**WHAT YOU HAVE TO DO**
Please repeat the lines below, exactly and only, from the one that holds "(layerAt s (1 * 16384 + 15 * 1024 + 1023)).waiters" through the one that holds "placed context's. -/".

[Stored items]
┌──

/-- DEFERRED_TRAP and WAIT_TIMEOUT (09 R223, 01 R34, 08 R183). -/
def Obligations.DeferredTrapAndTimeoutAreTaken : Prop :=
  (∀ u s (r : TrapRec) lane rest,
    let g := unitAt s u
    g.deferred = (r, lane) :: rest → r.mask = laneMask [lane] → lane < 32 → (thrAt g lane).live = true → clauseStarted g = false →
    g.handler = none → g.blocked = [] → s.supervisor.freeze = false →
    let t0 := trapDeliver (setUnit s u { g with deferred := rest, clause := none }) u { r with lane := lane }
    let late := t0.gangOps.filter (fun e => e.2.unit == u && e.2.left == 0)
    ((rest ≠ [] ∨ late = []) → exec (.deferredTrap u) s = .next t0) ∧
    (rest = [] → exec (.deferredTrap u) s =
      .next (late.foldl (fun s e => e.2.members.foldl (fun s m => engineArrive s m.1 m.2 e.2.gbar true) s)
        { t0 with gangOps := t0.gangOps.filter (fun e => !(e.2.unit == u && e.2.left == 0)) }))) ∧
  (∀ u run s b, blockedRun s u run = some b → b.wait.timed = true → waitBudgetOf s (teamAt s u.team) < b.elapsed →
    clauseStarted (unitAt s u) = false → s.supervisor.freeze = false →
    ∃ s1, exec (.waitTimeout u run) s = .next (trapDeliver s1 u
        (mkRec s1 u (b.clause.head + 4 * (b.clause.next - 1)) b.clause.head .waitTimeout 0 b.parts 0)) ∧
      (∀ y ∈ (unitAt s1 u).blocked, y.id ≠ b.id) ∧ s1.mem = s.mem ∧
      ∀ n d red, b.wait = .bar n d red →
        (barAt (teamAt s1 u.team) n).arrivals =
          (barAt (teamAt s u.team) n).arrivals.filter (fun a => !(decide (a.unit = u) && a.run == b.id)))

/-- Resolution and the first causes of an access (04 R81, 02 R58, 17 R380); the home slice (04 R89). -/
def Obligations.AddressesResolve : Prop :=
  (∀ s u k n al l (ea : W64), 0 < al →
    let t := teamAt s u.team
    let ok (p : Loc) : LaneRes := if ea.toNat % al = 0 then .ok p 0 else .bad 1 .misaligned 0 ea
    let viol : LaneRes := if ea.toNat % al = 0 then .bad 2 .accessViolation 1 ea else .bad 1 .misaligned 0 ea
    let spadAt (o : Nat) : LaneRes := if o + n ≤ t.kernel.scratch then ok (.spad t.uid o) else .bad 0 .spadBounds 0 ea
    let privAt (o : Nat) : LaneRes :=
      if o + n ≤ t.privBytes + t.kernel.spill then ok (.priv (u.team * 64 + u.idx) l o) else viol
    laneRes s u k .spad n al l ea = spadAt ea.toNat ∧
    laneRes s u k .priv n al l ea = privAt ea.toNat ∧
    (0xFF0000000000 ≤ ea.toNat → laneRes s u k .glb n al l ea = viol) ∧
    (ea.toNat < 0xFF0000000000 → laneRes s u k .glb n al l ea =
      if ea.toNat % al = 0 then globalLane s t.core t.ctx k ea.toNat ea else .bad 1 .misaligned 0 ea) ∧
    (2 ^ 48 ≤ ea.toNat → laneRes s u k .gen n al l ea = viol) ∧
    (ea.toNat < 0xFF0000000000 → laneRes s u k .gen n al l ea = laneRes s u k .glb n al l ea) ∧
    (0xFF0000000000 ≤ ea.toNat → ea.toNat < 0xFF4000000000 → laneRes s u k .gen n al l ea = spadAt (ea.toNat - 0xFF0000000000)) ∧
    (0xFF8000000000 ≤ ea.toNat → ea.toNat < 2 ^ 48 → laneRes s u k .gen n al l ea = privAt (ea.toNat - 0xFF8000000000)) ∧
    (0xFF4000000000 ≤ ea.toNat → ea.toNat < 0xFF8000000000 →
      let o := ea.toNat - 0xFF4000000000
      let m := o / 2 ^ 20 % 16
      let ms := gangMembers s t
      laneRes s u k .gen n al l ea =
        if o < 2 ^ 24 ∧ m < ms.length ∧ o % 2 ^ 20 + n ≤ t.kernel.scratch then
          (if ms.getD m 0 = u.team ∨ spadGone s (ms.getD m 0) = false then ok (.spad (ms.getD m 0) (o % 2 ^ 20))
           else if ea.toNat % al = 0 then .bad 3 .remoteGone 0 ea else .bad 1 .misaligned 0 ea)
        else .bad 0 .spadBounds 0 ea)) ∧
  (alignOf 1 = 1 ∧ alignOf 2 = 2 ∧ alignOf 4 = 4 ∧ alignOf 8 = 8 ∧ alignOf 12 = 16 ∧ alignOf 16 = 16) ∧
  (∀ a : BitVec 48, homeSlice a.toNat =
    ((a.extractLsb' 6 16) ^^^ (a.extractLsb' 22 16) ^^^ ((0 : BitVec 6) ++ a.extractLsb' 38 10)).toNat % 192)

└──
┌──

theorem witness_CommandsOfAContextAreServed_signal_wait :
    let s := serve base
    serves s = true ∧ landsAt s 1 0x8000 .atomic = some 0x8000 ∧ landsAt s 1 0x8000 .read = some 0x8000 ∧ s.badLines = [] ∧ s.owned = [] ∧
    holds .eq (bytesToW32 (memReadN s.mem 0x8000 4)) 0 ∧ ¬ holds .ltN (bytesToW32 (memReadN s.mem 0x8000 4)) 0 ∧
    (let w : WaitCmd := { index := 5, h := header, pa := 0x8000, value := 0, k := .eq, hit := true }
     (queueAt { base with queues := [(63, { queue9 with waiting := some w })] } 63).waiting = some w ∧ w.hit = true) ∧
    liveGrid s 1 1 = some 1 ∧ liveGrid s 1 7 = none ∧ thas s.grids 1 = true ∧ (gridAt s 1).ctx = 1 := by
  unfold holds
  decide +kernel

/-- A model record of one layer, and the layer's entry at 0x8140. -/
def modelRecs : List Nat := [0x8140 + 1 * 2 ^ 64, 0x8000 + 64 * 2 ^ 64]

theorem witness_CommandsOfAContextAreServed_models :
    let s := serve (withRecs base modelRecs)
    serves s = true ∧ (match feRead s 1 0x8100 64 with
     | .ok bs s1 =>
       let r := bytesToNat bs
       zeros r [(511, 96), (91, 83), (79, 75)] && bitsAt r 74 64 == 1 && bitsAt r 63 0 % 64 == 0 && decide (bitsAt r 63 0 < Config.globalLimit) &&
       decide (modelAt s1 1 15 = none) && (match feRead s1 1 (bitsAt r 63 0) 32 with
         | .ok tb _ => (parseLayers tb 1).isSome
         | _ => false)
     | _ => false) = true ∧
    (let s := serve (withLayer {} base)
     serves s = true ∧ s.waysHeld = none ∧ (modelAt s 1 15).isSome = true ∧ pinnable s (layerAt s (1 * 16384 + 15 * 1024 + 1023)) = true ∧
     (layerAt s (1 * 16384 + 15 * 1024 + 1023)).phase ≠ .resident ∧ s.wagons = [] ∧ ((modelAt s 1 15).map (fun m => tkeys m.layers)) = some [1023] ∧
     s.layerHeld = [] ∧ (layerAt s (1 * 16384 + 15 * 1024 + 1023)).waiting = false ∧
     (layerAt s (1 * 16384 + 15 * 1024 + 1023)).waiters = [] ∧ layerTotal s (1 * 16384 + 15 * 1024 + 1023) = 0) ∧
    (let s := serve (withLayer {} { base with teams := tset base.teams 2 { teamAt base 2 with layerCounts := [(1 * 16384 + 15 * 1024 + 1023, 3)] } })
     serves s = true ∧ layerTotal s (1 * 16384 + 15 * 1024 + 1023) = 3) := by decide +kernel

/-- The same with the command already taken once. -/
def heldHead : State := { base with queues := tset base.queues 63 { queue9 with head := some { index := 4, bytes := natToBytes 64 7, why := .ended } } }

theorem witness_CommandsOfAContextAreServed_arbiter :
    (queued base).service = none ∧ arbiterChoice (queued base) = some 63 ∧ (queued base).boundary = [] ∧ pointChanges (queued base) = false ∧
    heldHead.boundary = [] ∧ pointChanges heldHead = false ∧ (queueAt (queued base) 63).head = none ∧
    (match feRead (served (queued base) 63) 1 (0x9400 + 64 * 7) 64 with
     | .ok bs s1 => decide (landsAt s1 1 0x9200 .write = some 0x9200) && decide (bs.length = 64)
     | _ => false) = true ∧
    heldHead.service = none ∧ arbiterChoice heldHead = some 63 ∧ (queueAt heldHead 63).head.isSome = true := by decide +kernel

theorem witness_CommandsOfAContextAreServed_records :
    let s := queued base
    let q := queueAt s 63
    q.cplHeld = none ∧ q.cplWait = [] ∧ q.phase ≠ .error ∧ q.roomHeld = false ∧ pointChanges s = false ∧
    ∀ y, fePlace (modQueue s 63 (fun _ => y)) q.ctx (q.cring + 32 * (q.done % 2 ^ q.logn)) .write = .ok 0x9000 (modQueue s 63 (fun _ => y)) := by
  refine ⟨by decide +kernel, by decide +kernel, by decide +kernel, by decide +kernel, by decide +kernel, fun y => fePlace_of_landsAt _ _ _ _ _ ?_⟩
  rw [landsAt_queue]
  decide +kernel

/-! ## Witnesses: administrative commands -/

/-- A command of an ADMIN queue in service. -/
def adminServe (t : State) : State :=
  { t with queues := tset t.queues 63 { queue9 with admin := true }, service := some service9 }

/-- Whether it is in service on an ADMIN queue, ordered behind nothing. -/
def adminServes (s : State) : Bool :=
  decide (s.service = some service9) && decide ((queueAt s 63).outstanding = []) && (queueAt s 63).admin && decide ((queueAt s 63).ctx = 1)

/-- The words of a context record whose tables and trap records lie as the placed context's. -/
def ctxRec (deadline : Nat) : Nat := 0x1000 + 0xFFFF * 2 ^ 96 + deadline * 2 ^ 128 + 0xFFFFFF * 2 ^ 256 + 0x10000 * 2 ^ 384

└──
┌──

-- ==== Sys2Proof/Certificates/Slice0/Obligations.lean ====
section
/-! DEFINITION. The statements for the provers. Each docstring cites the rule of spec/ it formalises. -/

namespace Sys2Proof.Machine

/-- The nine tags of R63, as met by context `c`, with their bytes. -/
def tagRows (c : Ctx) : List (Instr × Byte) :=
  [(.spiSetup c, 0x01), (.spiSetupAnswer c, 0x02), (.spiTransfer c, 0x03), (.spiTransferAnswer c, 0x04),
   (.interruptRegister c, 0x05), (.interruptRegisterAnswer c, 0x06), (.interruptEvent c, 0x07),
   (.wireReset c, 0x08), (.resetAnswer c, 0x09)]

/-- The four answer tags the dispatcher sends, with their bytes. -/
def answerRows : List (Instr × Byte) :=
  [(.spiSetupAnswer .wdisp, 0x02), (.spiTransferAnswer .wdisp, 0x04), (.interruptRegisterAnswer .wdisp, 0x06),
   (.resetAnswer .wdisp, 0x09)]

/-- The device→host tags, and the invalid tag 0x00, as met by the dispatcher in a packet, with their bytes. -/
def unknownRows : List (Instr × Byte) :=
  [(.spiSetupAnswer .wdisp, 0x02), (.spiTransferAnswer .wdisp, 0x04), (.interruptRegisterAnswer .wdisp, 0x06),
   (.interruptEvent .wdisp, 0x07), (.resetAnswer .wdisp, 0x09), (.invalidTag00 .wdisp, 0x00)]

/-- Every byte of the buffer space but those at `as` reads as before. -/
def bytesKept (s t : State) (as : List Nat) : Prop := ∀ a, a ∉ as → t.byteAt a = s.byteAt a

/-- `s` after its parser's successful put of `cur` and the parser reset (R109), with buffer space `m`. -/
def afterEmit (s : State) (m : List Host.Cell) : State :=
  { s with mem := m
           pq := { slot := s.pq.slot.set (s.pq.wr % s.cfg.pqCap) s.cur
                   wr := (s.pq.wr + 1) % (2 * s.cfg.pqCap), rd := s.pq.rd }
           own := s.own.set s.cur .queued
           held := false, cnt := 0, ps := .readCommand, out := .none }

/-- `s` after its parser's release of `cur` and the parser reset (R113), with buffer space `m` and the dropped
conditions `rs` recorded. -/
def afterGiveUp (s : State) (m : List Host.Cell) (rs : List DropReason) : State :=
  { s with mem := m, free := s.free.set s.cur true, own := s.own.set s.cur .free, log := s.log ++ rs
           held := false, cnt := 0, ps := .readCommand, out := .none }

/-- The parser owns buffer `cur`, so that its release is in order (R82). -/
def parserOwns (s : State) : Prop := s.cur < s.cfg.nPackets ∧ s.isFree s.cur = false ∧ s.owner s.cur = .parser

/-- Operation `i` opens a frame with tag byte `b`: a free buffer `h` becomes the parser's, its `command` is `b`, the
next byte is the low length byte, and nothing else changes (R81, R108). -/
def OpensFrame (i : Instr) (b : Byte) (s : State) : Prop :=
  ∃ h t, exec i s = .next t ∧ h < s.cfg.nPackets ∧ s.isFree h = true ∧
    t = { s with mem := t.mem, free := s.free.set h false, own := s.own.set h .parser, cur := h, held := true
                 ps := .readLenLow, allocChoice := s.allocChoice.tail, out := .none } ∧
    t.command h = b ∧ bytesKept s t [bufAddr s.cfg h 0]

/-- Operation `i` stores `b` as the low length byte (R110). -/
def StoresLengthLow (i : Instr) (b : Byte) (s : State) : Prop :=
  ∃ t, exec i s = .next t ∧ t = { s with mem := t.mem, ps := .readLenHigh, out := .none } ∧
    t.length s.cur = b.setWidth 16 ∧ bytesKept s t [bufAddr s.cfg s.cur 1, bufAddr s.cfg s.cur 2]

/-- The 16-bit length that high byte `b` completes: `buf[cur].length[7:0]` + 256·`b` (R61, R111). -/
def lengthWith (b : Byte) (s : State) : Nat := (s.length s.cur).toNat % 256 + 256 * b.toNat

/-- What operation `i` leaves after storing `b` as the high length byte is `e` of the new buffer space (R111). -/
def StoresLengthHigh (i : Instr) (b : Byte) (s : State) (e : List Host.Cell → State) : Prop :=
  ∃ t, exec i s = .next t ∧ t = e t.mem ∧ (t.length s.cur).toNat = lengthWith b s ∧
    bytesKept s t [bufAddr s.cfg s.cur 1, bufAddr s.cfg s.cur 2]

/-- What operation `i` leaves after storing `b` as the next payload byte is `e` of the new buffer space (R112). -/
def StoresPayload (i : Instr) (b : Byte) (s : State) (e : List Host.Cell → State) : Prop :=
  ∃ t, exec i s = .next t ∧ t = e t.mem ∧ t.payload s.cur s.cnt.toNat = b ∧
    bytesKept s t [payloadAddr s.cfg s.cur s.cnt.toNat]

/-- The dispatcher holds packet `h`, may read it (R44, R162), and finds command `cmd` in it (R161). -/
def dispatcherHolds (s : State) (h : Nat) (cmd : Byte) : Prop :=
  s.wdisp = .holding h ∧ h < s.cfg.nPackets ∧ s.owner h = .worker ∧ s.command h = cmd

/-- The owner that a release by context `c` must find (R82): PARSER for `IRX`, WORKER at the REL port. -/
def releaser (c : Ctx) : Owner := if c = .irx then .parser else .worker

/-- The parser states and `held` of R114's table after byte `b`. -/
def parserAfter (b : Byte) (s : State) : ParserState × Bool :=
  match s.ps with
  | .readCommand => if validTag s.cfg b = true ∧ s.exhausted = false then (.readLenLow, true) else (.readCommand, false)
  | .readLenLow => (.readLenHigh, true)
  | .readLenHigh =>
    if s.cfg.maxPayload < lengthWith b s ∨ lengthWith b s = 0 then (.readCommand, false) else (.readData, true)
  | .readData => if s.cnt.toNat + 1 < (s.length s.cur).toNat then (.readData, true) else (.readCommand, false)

└──

**YOUR SOLUTION**
     (layerAt s (1 * 16384 + 15 * 1024 + 1023)).waiters = [] ∧ layerTotal s (1 * 16384 + 15 * 1024 + 1023) = 0) ∧
    (let s := serve (withLayer {} { base with teams := tset base.teams 2 { teamAt base 2 with layerCounts := [(1 * 16384 + 15 * 1024 + 1023, 3)] } })
     serves s = true ∧ layerTotal s (1 * 16384 + 15 * 1024 + 1023) = 3) := by decide +kernel

/-- The same with the command already taken once. -/
def heldHead : State := { base with queues := tset base.queues 63 { queue9 with head := some { index := 4, bytes := natToBytes 64 7, why := .ended } } }

theorem witness_CommandsOfAContextAreServed_arbiter :
    (queued base).service = none ∧ arbiterChoice (queued base) = some 63 ∧ (queued base).boundary = [] ∧ pointChanges (queued base) = false ∧
    heldHead.boundary = [] ∧ pointChanges heldHead = false ∧ (queueAt (queued base) 63).head = none ∧
    (match feRead (served (queued base) 63) 1 (0x9400 + 64 * 7) 64 with
     | .ok bs s1 => decide (landsAt s1 1 0x9200 .write = some 0x9200) && decide (bs.length = 64)
     | _ => false) = true ∧
    heldHead.service = none ∧ arbiterChoice heldHead = some 63 ∧ (queueAt heldHead 63).head.isSome = true := by decide +kernel

theorem witness_CommandsOfAContextAreServed_records :
    let s := queued base
    let q := queueAt s 63
    q.cplHeld = none ∧ q.cplWait = [] ∧ q.phase ≠ .error ∧ q.roomHeld = false ∧ pointChanges s = false ∧
    ∀ y, fePlace (modQueue s 63 (fun _ => y)) q.ctx (q.cring + 32 * (q.done % 2 ^ q.logn)) .write = .ok 0x9000 (modQueue s 63 (fun _ => y)) := by
  refine ⟨by decide +kernel, by decide +kernel, by decide +kernel, by decide +kernel, by decide +kernel, fun y => fePlace_of_landsAt _ _ _ _ _ ?_⟩
  rw [landsAt_queue]
  decide +kernel

/-! ## Witnesses: administrative commands -/

/-- A command of an ADMIN queue in service. -/
def adminServe (t : State) : State :=
  { t with queues := tset t.queues 63 { queue9 with admin := true }, service := some service9 }

/-- Whether it is in service on an ADMIN queue, ordered behind nothing. -/
def adminServes (s : State) : Bool :=
  decide (s.service = some service9) && decide ((queueAt s 63).outstanding = []) && (queueAt s 63).admin && decide ((queueAt s 63).ctx = 1)

/-- The words of a context record whose tables and trap records lie as the placed context's. -/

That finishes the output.